In fact, the only fundamentally important difference between fiction and real life was that the fictional hostage drama was drawn out over several months before the authorities sent in their soldiers with sophisticated weapons, while in real life the Algerian government sent in the big guns on the second day. In both cases the outcome was violent and bloody, with most of the captors and some of the captives killed. But the novel's prolonged period of detention made it possible for interesting relationships and even love affairs to develop, not only between captives but even between captives and captors. In other words the time frame made the novel possible. Ann Patchett started out writing what seemed like a political thriller and managed to turn it into quite a moving love story - with a surprising epilogue which won't be divulged here.

It is too early to know if the drama in the Algerian desert will have romantic consequences in the lives of any of the survivors, but I would guess probably not. Life is life, after all, and fiction is fiction. Well, actually the borders are not always that clear, as most fiction readers should know. While the Algerian drama was being played out, I kept wondering about the coincidences in the novel I had just finished reading and ended up doing a little research about Bel Canto. The title, by the way, refers to an American opera singer who is the only woman among the last group of foreign hostages. (At In Amenas there was also only one woman, a French nurse, among the surviving foreign hostages.) If you love opera, you'll probably wallow in the luscious descriptions of the power of the human voice. If you don't, the story might actually tempt you to try listening to a few arias. Be warned.

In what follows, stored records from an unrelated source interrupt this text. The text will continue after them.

/-- FENCE of a scope and RECFENCE (system scope) complete when no remote write or atomic of the die is outstanding at
their level: the stream prefetches are dropped and nothing else changes. SCOPESET sets sm(n) of the process on the die
to s(a + 7) ‖ … ‖ s(a), leaves every other sm and steps. -/
def Obligations.FencesAndScopes : Prop :=
  ∀ (s : State) (w : Wave) (sc : BitVec 5) (a : BitVec 6) (n : BitVec 4),
    let who := waveWho s w
    let key := (who.pid.toNat * 8 + who.d) * 16 + n.toNat
    let regs := (List.range 8).map fun k => a + BitVec.ofNat 6 k
    (ScalarAt s w (.fence sc) [] → releaseWaits s w sc.toNat = false →
      ∃ t, exec (.fence sc) s = .next t ∧ t = s.setWave s.focus (stepped (dropPrefetch w) 4)) ∧
    (ScalarAt s w .recfence [] → releaseWaits s w 5 = false →
      ∃ t, exec .recfence s = .next t ∧ t = s.setWave s.focus (stepped (dropPrefetch w) 4)) ∧
    (ScalarAt s w (.scopeset a n) regs → ∃ t, exec (.scopeset a n) s = .next t ∧
      (∀ k < 8, (mget 0 t.sm key).extractLsb' (64 * k) 64 = sreg w (a + BitVec.ofNat 6 k)) ∧
      (∀ k, k ≠ key → mget 0 t.sm k = mget 0 s.sm k) ∧ t = { s.setWave s.focus (stepped w 4) with sm := t.sm })

/-- For each address that the table lists, CSRR completes with the register in s(d) and changes nothing else: waveid with
the feed bit, team, launch, cycle, time, image base, window, priority and the RW registers. An address of 0x800 or
above traps with cause 0x02, another that is not listed with cause 0x01. -/
def Obligations.SystemRegisterReads : Prop :=
  ∀ (s : State) (w : Wave) (d : BitVec 6) (addr : BitVec 12),
    let who := waveWho s w
    let regs : List (Nat × W64) :=
      [(0x000, BitVec.ofNat 64 (w.idx + if w.feed then 16 else 0)), (0x001, BitVec.ofNat 64 w.team), (0x002, BitVec.ofNat 64 w.launch),
       (0x004, BitVec.ofNat 64 (cycleAt (clusterKey who.d who.cluster) s.ticks)), (0x005, BitVec.ofNat 64 s.time),
       (0x010, w.ctxbase), (0x011, BitVec.ofNat 64 w.winsize), (0x012, BitVec.ofNat 64 w.prio), (0x013, w.y.lanebase),
       (0x020, w.y.tvec), (0x021, w.y.tcause), (0x022, w.y.tspc), (0x023, w.y.tlpc), (0x024, w.y.tamask.zeroExtend 64),
       (0x025, w.y.tfmask.zeroExtend 64), (0x026, (w.y.tinst.extractLsb' 0 32).zeroExtend 64),
       (0x027, (w.y.tinst.extractLsb' 32 32).zeroExtend 64), (0x028, (w.y.tinst.extractLsb' 64 32).zeroExtend 64),
       (0x029, w.y.taddr), (0x02A, w.y.tsplit.zeroExtend 64), (0x030, w.y.rngkey0), (0x031, w.y.rngkey1),
       (0x040, w.y.pacc.zeroExtend 64), (0x041, w.y.pprop.zeroExtend 64), (0x050, w.y.batch), (0x051, w.y.bdone), (0x060, w.y.fpmode)]
    ScalarAt s w (.csrr d addr) [d] →
      (∀ v, (addr.toNat, v) ∈ regs → ∃ t, exec (.csrr d addr) s = .next t ∧ ScalarWrites s t w (some d) v (w.c.pc + 4)) ∧
      (addr.toNat ∉ regs.map Prod.fst → ∃ t, exec (.csrr d addr) s = .next t ∧
        if 0x800 ≤ addr.toNat then ScalarTraps s t w (.csrr d addr) 0x02 (addr.zeroExtend 64)
        else ScalarTraps s t w (.csrr d addr) 0x01 0)

/-- For each RW register CSRW completes (six of them once the lane queue is drained) with the bits of s(a) that the
register has, every other system register unchanged; it changes no general register and no byte. An RO or unlisted
address traps with cause 0x01, an address of 0x800 or above with cause 0x02. -/
def Obligations.SystemRegisterWrites : Prop :=
  ∀ (s : State) (w : Wave) (a : BitVec 6) (addr : BitVec 12),
    let v := sreg w a
    let lo : W32 := v.extractLsb' 0 32
    let y := w.y
    let ti (k : Nat) : BitVec 96 :=
      (if k = 2 then lo else y.tinst.extractLsb' 64 32) ++ (if k = 1 then lo else y.tinst.extractLsb' 32 32) ++
        (if k = 0 then lo else y.tinst.extractLsb' 0 32)
    let now : List (Nat × WaveSys) :=
      [(0x020, { y with tvec := v }), (0x021, { y with tcause := v &&& 0xFFFFFFFF0000F3FF }), (0x022, { y with tspc := v }),
       (0x023, { y with tlpc := v }), (0x024, { y with tamask := lo }), (0x025, { y with tfmask := lo }),
       (0x026, { y with tinst := ti 0 }), (0x027, { y with tinst := ti 1 }), (0x028, { y with tinst := ti 2 }),
       (0x029, { y with taddr := v })]
    let after : List (Nat × WaveSys) :=
      [(0x013, { y with lanebase := v }), (0x030, { y with rngkey0 := v }), (0x031, { y with rngkey1 := v }),
       (0x040, { y with pacc := lo }), (0x041, { y with pprop := lo }), (0x060, { y with fpmode := v &&& 0xF })]
    ScalarAt s w (.csrw a addr) [a] →
      (∀ y', (addr.toNat, y') ∈ now ∨ (addr.toNat, y') ∈ after ∧ drained w = true →
        ∃ t, exec (.csrw a addr) s = .next t ∧ t = s.setWave s.focus (stepped { w with y := y' } 4) ∧
          ∀ die k, t.peek die k = s.peek die k) ∧
      (addr.toNat ∉ (now ++ after).map Prod.fst → ∃ t, exec (.csrw a addr) s = .next t ∧
        if 0x800 ≤ addr.toNat then ScalarTraps s t w (.csrw a addr) 0x02 (addr.zeroExtend 64)
        else ScalarTraps s t w (.csrw a addr) 0x01 0)

/-- YIELD steps and marks the wave as yielding for 16 machine steps (the model counts a cycle of the quadrant as one step,
log entry 20), NOP only steps, UDF traps with cause 0x01 for every value of bits 25:0, BRK with cause 0x0D and
sys.taddr its own address, a reserved opcode with cause 0x01. EXIT with nothing outstanding ends the wave and closes
its proposal; if every other wave of the team has ended, the team ends with STATUS 1 and gives up its banks, barriers
and accumulators, else no other wave and no team changes. No byte of memory changes, unless a frame that an entry of
the team has pinned is now free to leave. -/
def Obligations.YieldNopUdfAndExit : Prop :=
  ∀ (s : State) (w : Wave) (u : BitVec 26) (code : BitVec 20) (word : W32),
    let team := teamKey w.launch w.team
    let last := (teamWaves (s.setWave s.focus (endWave w)) team).all fun p => p.2.ended
    (ScalarAt s w .yield [] → ∃ t, exec .yield s = .next t ∧ t = s.setWave s.focus (stepped { w with yielding := 16 } 4) ∧
      ∀ die k, t.peek die k = s.peek die k) ∧
    (ScalarAt s w .nop [] → ∃ t, exec .nop s = .next t ∧ ScalarWrites s t w none 0 (w.c.pc + 4)) ∧
    (ScalarAt s w (.udf u) [] → ∃ t, exec (.udf u) s = .next t ∧ ScalarTraps s t w (.udf u) 0x01 0) ∧
    (ScalarAt s w (.brk code) [] → ∃ t, exec (.brk code) s = .next t ∧ ScalarTraps s t w (.brk code) 0x0D w.c.pc) ∧
    (ScalarAt s w (.scalarReservedOpcode word) [] → ∃ t, exec (.scalarReservedOpcode word) s = .next t ∧
      ScalarTraps s t w (.scalarReservedOpcode word) 0x01 0) ∧
    (ScalarAt s w .exit [] → drained w = true → w.landings = [] → pendingOf s (waveWho s w).d s.focus = false →
      ∃ t, exec .exit s = .next t ∧
        (last = false ∨ (∀ e ∈ (s.cluster (clusterKey (waveWho s w).d (waveWho s w).cluster)).seq, e.wave / 16 = team → e.pinned = []) →
          (∀ c, t.cellByte c = s.cellByte c) ∧ ∀ die b k, frameBytes t die b k = frameBytes s die b k) ∧
        (∃ w', t.wave? s.focus = some w' ∧ w'.ended = true ∧ w'.running = false ∧ w'.c.popen = false) ∧
        (last = true → ∀ x, s.team? team = some x → x.phase ≠ .ended → x.phase ≠ .done →
          ∃ x', t.team? team = some x' ∧ x'.phase = .ended ∧ x'.status = 1 ∧ x'.banks = [] ∧ x'.bars = [] ∧ x'.acc = []) ∧
        (last = false → (∀ k, k ≠ s.focus → t.wave? k = s.wave? k) ∧ t.teams = s.teams))

/-- With the queue drained, nothing in flight and no release waiting SYSCALL writes the register cache back and waits for
the writes. Then it raises a fault-ring record (the name of the wave, the service number, mask and reason 0, access
12) and waits for the answer; its counter and registers stay. Answered with ACT 1 it goes on at the next instruction,
no register empty; answered with ACT 2 it traps with cause 0x0A and the service number in sys.taddr. -/
def Obligations.ServiceCalls : Prop :=
  ∀ (s : State) (w : Wave) (n : BitVec 20),
    let others (t : State) : Prop := ∀ k, k ≠ s.focus → t.wave? k = s.wave? k
    (ScalarAt s w (.syscall n) [] → w.wait = .none → drained w = true → w.landings = [] → releaseWaits s w 5 = false →
      ∃ t, exec (.syscall n) s = .next t ∧ t.wave? s.focus = some { w with wait := .synced } ∧ others t) ∧
    (s.wave? s.focus = some w → w.wait = .synced →
      ∃ t fid, exec (.syscall n) s = .next t ∧ t.wave? s.focus = some { w with wait := .syscall fid } ∧ others t ∧
        ∃ f ∈ (t.die (waveWho s w).d).tr.faults, f.fid = fid ∧ f.owner = .wave s.focus ∧
          f.record = faultBytes (waveName s w 7 none) n.toNat 0 0 12 fid) ∧
    (s.wave? s.focus = some w → w.wait = .served true → ∃ t w', exec (.syscall n) s = .next t ∧ t.wave? s.focus = some w' ∧
      others t ∧ w'.c.pc = w.c.pc + 4 ∧ w'.wait = .none ∧ (∀ r, emptyS w' r = false) ∧ w'.r.vEmpty = 0 ∧ w'.r.k = w.r.k ∧ w'.y = w.y) ∧
    (s.wave? s.focus = some w → w.wait = .served false → ∃ t, exec (.syscall n) s = .next t ∧
      ScalarTraps (s.setWave s.focus { w with wait := .none }) t { w with wait := .none } (.syscall n) 0x0A (n.zeroExtend 64))

/-- In a handler whose own block has ended TRAPRET clears INTRAP, sets the counter to sys.tspc and ends the suppression of
the handler's two streams. With sys.tsplit naming no split (7) nothing else changes. With a split n, sys.tlpc −
sys.lanebase a multiple of 4 below 2^32 − 3 and a lane left, the split takes sys.tamask without the lanes of the other
splits and that offset, and the unfinished lanes that are its own are those of the mask, or none if the offset is
another; registers and system registers stay. Outside a handler, or with another sys.tlpc, TRAPRET traps with cause
0x01. -/
def Obligations.ReturnFromTrap : Prop :=
  ∀ (s : State) (w : Wave),
    let n := w.y.tsplit.toNat % 8
    let off := w.y.tlpc - w.y.lanebase
    let others := ([0, 1, 2, 3].filter fun m => m ≠ n && (getSplit w m).valid).foldl
      (fun (a : W32) m => a ||| (getSplit w m).mask) 0
    let mask := w.y.tamask &&& ~~~others
    ScalarAt s w .trapret [] →
      (w.c.intrap = false → ∃ t, exec .trapret s = .next t ∧ ScalarTraps s t w .trapret 0x01 0) ∧
      (w.c.intrap = true → w.c.hq = false →
        (n = 7 → ∃ t, exec .trapret s = .next t ∧
          t = s.setWave s.focus { w with c := { w.c with intrap := false, pc := w.y.tspc, bksup := w.c.bksup &&& 0x8F } }) ∧
        (n ≠ 7 → off.toNat % 4 = 0 → off.toNat ≤ 2 ^ 32 - 4 → mask ≠ 0 →
          ∃ t w', exec .trapret s = .next t ∧ t = s.setWave s.focus w' ∧ w'.c.intrap = false ∧ w'.c.pc = w.y.tspc ∧
            getSplit w' n = { getSplit w n with mask := mask, lpc := off.setWidth 32 } ∧
            w'.c.unfin = (if w.unfinSplit = n then (if off.toNat = (getSplit w n).lpc.toNat then w.c.unfin else 0) &&& mask else w.c.unfin) ∧
            (∀ m, m ≠ n → getSplit w' m = getSplit w m) ∧ w'.r = w.r ∧ w'.y = w.y) ∧
        (n ≠ 7 → off.toNat % 4 ≠ 0 ∨ 2 ^ 32 - 4 < off.toNat → ∃ t, exec .trapret s = .next t ∧
          ScalarTraps s t w .trapret 0x01 0))

/-- LAUNCH with a bad handle gives code 2. With a handle of a die in the view of this package and the packet read it sends
a launch request to the die of the handle and waits; once the code is known it completes with s(d) := code. WAITEV
completes when bytes 3:0 at s(a) equal s(b) bits 31:0, with s(d) := bytes 5:4, and otherwise waits. -/
def Obligations.LaunchesAndEvents : Prop :=
  ∀ (s u : State) (w : Wave) (p : Placed) (d a b : BitVec 6) (code : W64),
    let who := waveWho s w
    let h := (sreg w a).toNat
    let die := bitsOf h 28 20
    let dest : DieId := Fin.ofNat 8 (bitsOf h 22 20)
    let event := loadBytes u who.d p 0 16
    (ScalarAt s w (.launch d a b) [a, b, d] → (∀ c, w.wait ≠ .launched c) → (sreg w b).toNat % 128 = 0 →
      (h / 2 ^ 29 ≠ 0 ∨ (s.die who.d).image.view.getLsbD die = false → ∃ t, exec (.launch d a b) s = .next t ∧
        ScalarWrites s t w (some d) 2 (w.c.pc + 4)) ∧
      (h / 2 ^ 29 = 0 → (s.die who.d).image.view.getLsbD die = true → bitsOf h 28 23 = s.pkg → releaseWaits s w 5 = false →
        Reaches s w .load (sreg w b) 128 p u → (arrived u w who (sreg w b) 3 .load p).pkg = s.pkg →
          ∃ t q, exec (.launch d a b) s = .next t ∧ Instr.launchRequestReceive dest q ∈ t.agenda ∧ q.wave = s.focus ∧ q.pid = who.pid ∧
            q.queue = BitVec.ofNat 20 h ∧ q.packet = BitVec.ofNat 1024 (leNat (loadBytes u who.d p 0 128)) ∧
            t.wave? s.focus = some { w with wait := .launch w.nextLanding })) ∧
    (s.wave? s.focus = some w → w.wait = .launched code → ∃ t, exec (.launch d a b) s = .next t ∧
      ScalarWrites s t { w with wait := .none } (some d) code (w.c.pc + 4)) ∧
    (ScalarAt s w (.waitev d a b) [a, b, d] → Reaches (refetchAt s w 5 (sreg w a) none) w .load (sreg w a) 16 p u →
      (leNat (event.take 4) = (sreg w b).toNat % 2 ^ 32 → ∃ t, exec (.waitev d a b) s = .next t ∧
        t = (arrived u w who (sreg w a) 3 .load p).setWave s.focus
          (stepped (dropPrefetch (setS w d (BitVec.ofNat 64 (leNat ((event.drop 4).take 2))))) 4)) ∧
      (leNat (event.take 4) ≠ (sreg w b).toNat % 2 ^ 32 → exec (.waitev d a b) s =
        .next ((arrived u w who (sreg w a) 3 .load p).setWave s.focus { w with stallS := true })))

But what I learned about Bel Canto, while obsessively watching TV news reports on the Algerian event, is that Patchett had loosely based her story on another real-life news event. In December 1996 more than 600 people were taken hostage during a party at the Lima residence of the Japanese ambassador in Peru. The Lima hostage crisis, like Patchett's fictional one, lasted several months, until April 1997. In my own defense I should add that I spent those four months in a rented cottage in a small French village where I knew nobody, without radio, TV or even a telephone, otherwise the story in the novel would surely have rung some bells when I started reading it.

There wasn't any opera involved in the Lima crisis, though. The operatic motive was Patchett's own invention, and a good one too, adding another layer to what could have been a straight-forward suspense story. Unfortunately there seems not to have been any opera singers or singing involved in this month's Algerian hostage crisis either. Unfortunately life doesn't mirror art; it simply imitates little bits and pieces of it -  and sometimes rather poorly too.